*** EXTRACTED ENTRIES ***

theorem exec_glbProfileWrite_accepted {v : Nat} (hw : s.glbOpen w = true) (hd : s.dev = dsIdle)
    (ht : s.get TWN_STATUS_state 0 = 0) : exec (.glbProfileWrite w v) s =
      .next ((s.set GLX_profile 0 (bits v 0 2)).put GLB_STATUS_profile_busy 0 true) := by
  show execGlbProfileWrite w v s = _
  simp [execGlbProfileWrite, hw, hd, ht]

/-- Settles O13: outside DATAPATH_IDLE the write only sets its refusal; in it, an accessor that reaches BOOT reaches GLB
too, and the change begins. -/
theorem profileWriteOutsideIdleIsRefused : Obligations.ProfileWriteOutsideIdleIsRefused := by
  unfold Obligations.ProfileWriteOutsideIdleIsRefused
  refine ⟨fun w v s hw hd => exec_glbProfileWrite_refused hw hd, fun w v s hw hd ht => ?_⟩
  have hg : s.glbOpen w = true := glbOpen_iff.2 ⟨hw, by rw [hd]; decide⟩
  exact exec_glbProfileWrite_accepted hg hd ht

/-! ## DP_EN_SET in SERVICE (R27) -/

/-- The state that a write of 1 to `dp_en` leaves in SERVICE. -/
def reenabled (s : State) : State := (s.put GLB_CTRL_dp_en 0 true).put GLB_STATUS_dp_draining 0 false

theorem exec_dpEnSet_service (hw : s.glbOpen w = true) (hd : s.dev = dsService) :
    exec (.dpEnSet w) s = .next (reenabled s) := by
  have hi : dsService ≠ dsIdle := by decide
  show execDpEnSet w s = _
  simp [execDpEnSet, reenabled, hw, hd, hi]

theorem reenabled_dp_en (hs : SM.sorted s.fld = true) : (reenabled s).flag GLB_CTRL_dp_en 0 = true :=
  (flag_put_ne (set_sorted hs) (by decide)).trans (flag_put_same hs (by decide))

theorem reenabled_draining (hs : SM.sorted s.fld = true) : (reenabled s).flag GLB_STATUS_dp_draining 0 = false :=
  flag_put_same (set_sorted hs) (by decide)

theorem reenabled_seal (hs : SM.sorted s.fld = true) : (reenabled s).flag PW_seal 0 = s.flag PW_seal 0 :=
  (flag_put_ne (set_sorted hs) (by decide)).trans (flag_put_ne hs (by decide))

theorem reenabled_dev (hs : SM.sorted s.fld = true) : (reenabled s).dev = s.dev :=
  (dev_set (set_sorted hs) (by decide)).trans (dev_set hs (by decide))

/-- Settles O14: `dp_draining` is what keeps an unsealed device in SERVICE from taking in work, and the command clears it. -/
theorem reenableDuringDrainReturnsAtOnce : Obligations.ReenableDuringDrainReturnsAtOnce := by
  unfold Obligations.ReenableDuringDrainReturnsAtOnce
  intro w s hwf hw hd _ hseal
  have hs : SM.sorted s.fld = true := wf_sorted hwf
  have hdev : (reenabled s).dev = dsService := (reenabled_dev hs).trans hd
  have hdrain := reenabled_draining hs
  exact ⟨reenabled s, exec_dpEnSet_service hw hd, reenabled_dp_en hs, hdev, hdrain,
    open_iff.2 ⟨hdev, hdrain, (reenabled_seal hs).trans hseal⟩⟩

end Sys2Proof.Proofs
end

section
/-! PROOFS. General register 0 (spec/05_niris_isa.md, R141): what reading and writing it does, and when no operand keeps an
instruction from its slot. -/

namespace Sys2Proof.Proofs

open Sys2Proof Sys2Proof.Machine Sys2Proof.Machine.Reg

variable {s : State} {t w : Nat}

@[simp] theorem tg_zero : s.tg t 0 = 0 := if_pos rfl

@[simp] theorem tput_zero {v : Nat} : s.tput t 0 v = s := if_pos rfl

/-- The hazard rule of a slot (R98, R146) asks only about the registers other than g0. -/
theorem noHazard_iff : (insnRegs w).any (fun r => r != 0 && s.get TH_hz (32 * t + r) != 0) = false ↔
    ∀ r, r ∈ insnRegs w → r ≠ 0 → s.get TH_hz (32 * t + r) = 0 := by
  simp [List.any_eq_false]

/-- A slot that no fault, false predicate, waiting operand or lockstep check takes is the instruction's own effect after the
slot has passed. -/
theorem slotRun_effect {sem : State → State} (hbad : s.flag TH_bad t = false) (hbudget : s.budgetDue t = false)
    (hok : insnOk (isSup t) w = true) (hpred : s.predOk t w = true)
    (hfree : (insnRegs w).any (fun r => r != 0 && s.get TH_hz (32 * t + r) != 0) = false) :
    s.slotRun t w false sem = sem (s.slotPass t) := by
  simp [State.slotRun, hbad, hbudget, hok, hpred, hfree]

/-- Settles O26: register 0 is the case that the read, the write and the hazard rule each leave out. -/
theorem registerZeroIsHardwired : Obligations.RegisterZeroIsHardwired := by
  unfold Obligations.RegisterZeroIsHardwired
  refine ⟨fun _ _ => tg_zero, fun _ _ _ => tput_zero, ?_⟩
  intro t w sem s hbad hbudget hok hpred hwait
  exact slotRun_effect hbad hbudget hok hpred (noHazard_iff.2 hwait)

end Sys2Proof.Proofs
end

section
/-! PROOFS. The commands that move the device (spec/01_device_overview.md, Table OV-4; spec/20_power_and_startup.md, R487 and
R507): which state each of them leaves it in. -/

namespace Sys2Proof.Proofs

open Sys2Proof Sys2Proof.Machine Sys2Proof.Machine.Reg Sys2Proof.Laws

variable {s t u : State}

/-! ## Reading fields through a change of many -/

theorem flag_of_spares {g : Fld} {j : Nat} (h : Spares g j s t) (hs : SM.sorted s.fld = true) : t.flag g j = s.flag g j :=
  congrArg (· == 1) (h hs).2

/-- A field of a chapter that a reset does not keep reads its reset value. -/
theorem get_keepFrom_lt {n : Nat} {g : Fld} {j : Nat} (hs : SM.sorted s.fld = true) (hg : g.id % 4096 < n) :
    (s.keepFrom n).get g j = g.rst j := by
  have hf : SM.find? (s.keepFrom n).fld (fkey g j) = none := by
    show SM.find? (s.fld.filter _) _ = _
    rw [sm_find_filter hs]
    cases SM.find? s.fld (fkey g j) <;> simp [fkey_mod, hg]
  unfold State.get
  rw [hf]

theorem get_keepFrom_le {n : Nat} {g : Fld} {j : Nat} (hs : SM.sorted s.fld = true) (hg : n ≤ g.id % 4096) :
    (s.keepFrom n).get g j = s.get g j :=
  get_filter hs rfl (fun _ => by simp [fkey_mod, hg])

/-! ## Resets of the domains -/

/-- The numbers of the fields of the kept chapters that a reset of the domains changes: the sideband balls and Drift. -/
def resetFields : List Nat :=
  [SB_STATUS_rst_n.id, SB_STATUS_trig.id, FLT_dead.id, MTX_step.id, MT_STATUS_drift_cause.id, MT_STATUS_drift.id,
   MTX_srem.id, MTX_sneg.id, MT_STATUS_slewing.id, MT_DRIFT_AGE_age_ms.id, MTX_dtick.id]

theorem ne_of_mem {g : Fld} {l : List Nat} {n : Nat} (h : l.all (fun n => g.id % 4096 != n % 4096) = true) (hn : n ∈ l) :
    g.id % 4096 ≠ n % 4096 := by
  simpa using List.all_eq_true.1 h n hn

theorem enterDrift_spares {g : Fld} {j c : Nat} (h : Spares g j s t)
    (hg : resetFields.all (fun n => g.id % 4096 != n % 4096) = true) : Spares g j s (t.enterDrift c) := by
  have ne := fun {n} => ne_of_mem (n := n) hg
  unfold State.enterDrift State.dropSlew
  lift_lets -underBinder +implicits
  intro x0 x1 x2
  have h2 : Spares g j s x2 := Spares.ite (h.put (ne (by decide))) h
  clear_value x2
  intro x3
  have h3 : Spares g j s x3 := h2.set (ne (by decide))
  clear_value x3
  intro x4
  have h4 : Spares g j s x4 :=
    (((h3.put (ne (by decide))).set (ne (by decide))).put (ne (by decide))).put (ne (by decide))
  clear_value x4
  exact Spares.ite ((h4.set (ne (by decide))).set (ne (by decide))) h4

/-- A reset of the domains keeps a field of AON or TIME that is none of `resetFields`. -/
theorem get_coreReset {g : Fld} {j : Nat} (hs : SM.sorted s.fld = true) (hn : 3000 ≤ g.id % 4096)
    (hg : resetFields.all (fun n => g.id % 4096 != n % 4096) = true) : s.coreReset.get g j = s.get g j := by
  have ne := fun {n} => ne_of_mem (n := n) hg
  have h : Spares g j (s.keepFrom 3000) s.coreReset := by
    unfold State.coreReset
    dsimp only
    refine enterDrift_spares (Spares.put (Spares.forEach .refl (fun _ _ v hv => ?_)) (ne (by decide))) hg
    exact (hv.put (ne (by decide))).put (ne (by decide))
  exact (h (sorted_keepFrom hs)).2.trans (get_keepFrom_le hs hn)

*** End of EXTRACTED ENTRIES ***

__EXERCISE DIRECTIONS__. Extract the lines above, from the first one through the one containing "theorem reenabled_dp_en (hs", and return only those, unchanged.

__YOUR SOLUTION__.
theorem exec_glbProfileWrite_accepted {v : Nat} (hw : s.glbOpen w = true) (hd : s.dev = dsIdle)
    (ht : s.get TWN_STATUS_state 0 = 0) : exec (.glbProfileWrite w v) s =
      .next ((s.set GLX_profile 0 (bits v 0 2)).put GLB_STATUS_profile_busy 0 true) := by
  show execGlbProfileWrite w v s = _
  simp [execGlbProfileWrite, hw, hd, ht]

/-- Settles O13: outside DATAPATH_IDLE the write only sets its refusal; in it, an accessor that reaches BOOT reaches GLB
too, and the change begins. -/
theorem profileWriteOutsideIdleIsRefused : Obligations.ProfileWriteOutsideIdleIsRefused := by
  unfold Obligations.ProfileWriteOutsideIdleIsRefused
  refine ⟨fun w v s hw hd => exec_glbProfileWrite_refused hw hd, fun w v s hw hd ht => ?_⟩
  have hg : s.glbOpen w = true := glbOpen_iff.2 ⟨hw, by rw [hd]; decide⟩
  exact exec_glbProfileWrite_accepted hg hd ht

/-! ## DP_EN_SET in SERVICE (R27) -/

/-- The state that a write of 1 to `dp_en` leaves in SERVICE. -/
def reenabled (s : State) : State := (s.put GLB_CTRL_dp_en 0 true).put GLB_STATUS_dp_draining 0 false

theorem exec_dpEnSet_service (hw : s.glbOpen w = true) (hd : s.dev = dsService) :
    exec (.dpEnSet w) s = .next (reenabled s) := by
  have hi : dsService ≠ dsIdle := by decide
  show execDpEnSet w s = _
  simp [execDpEnSet, reenabled, hw, hd, hi]

theorem reenabled_dp_en (hs : SM.sorted s.fld = true) : (reenabled s).flag GLB_CTRL_dp_en 0 = true :=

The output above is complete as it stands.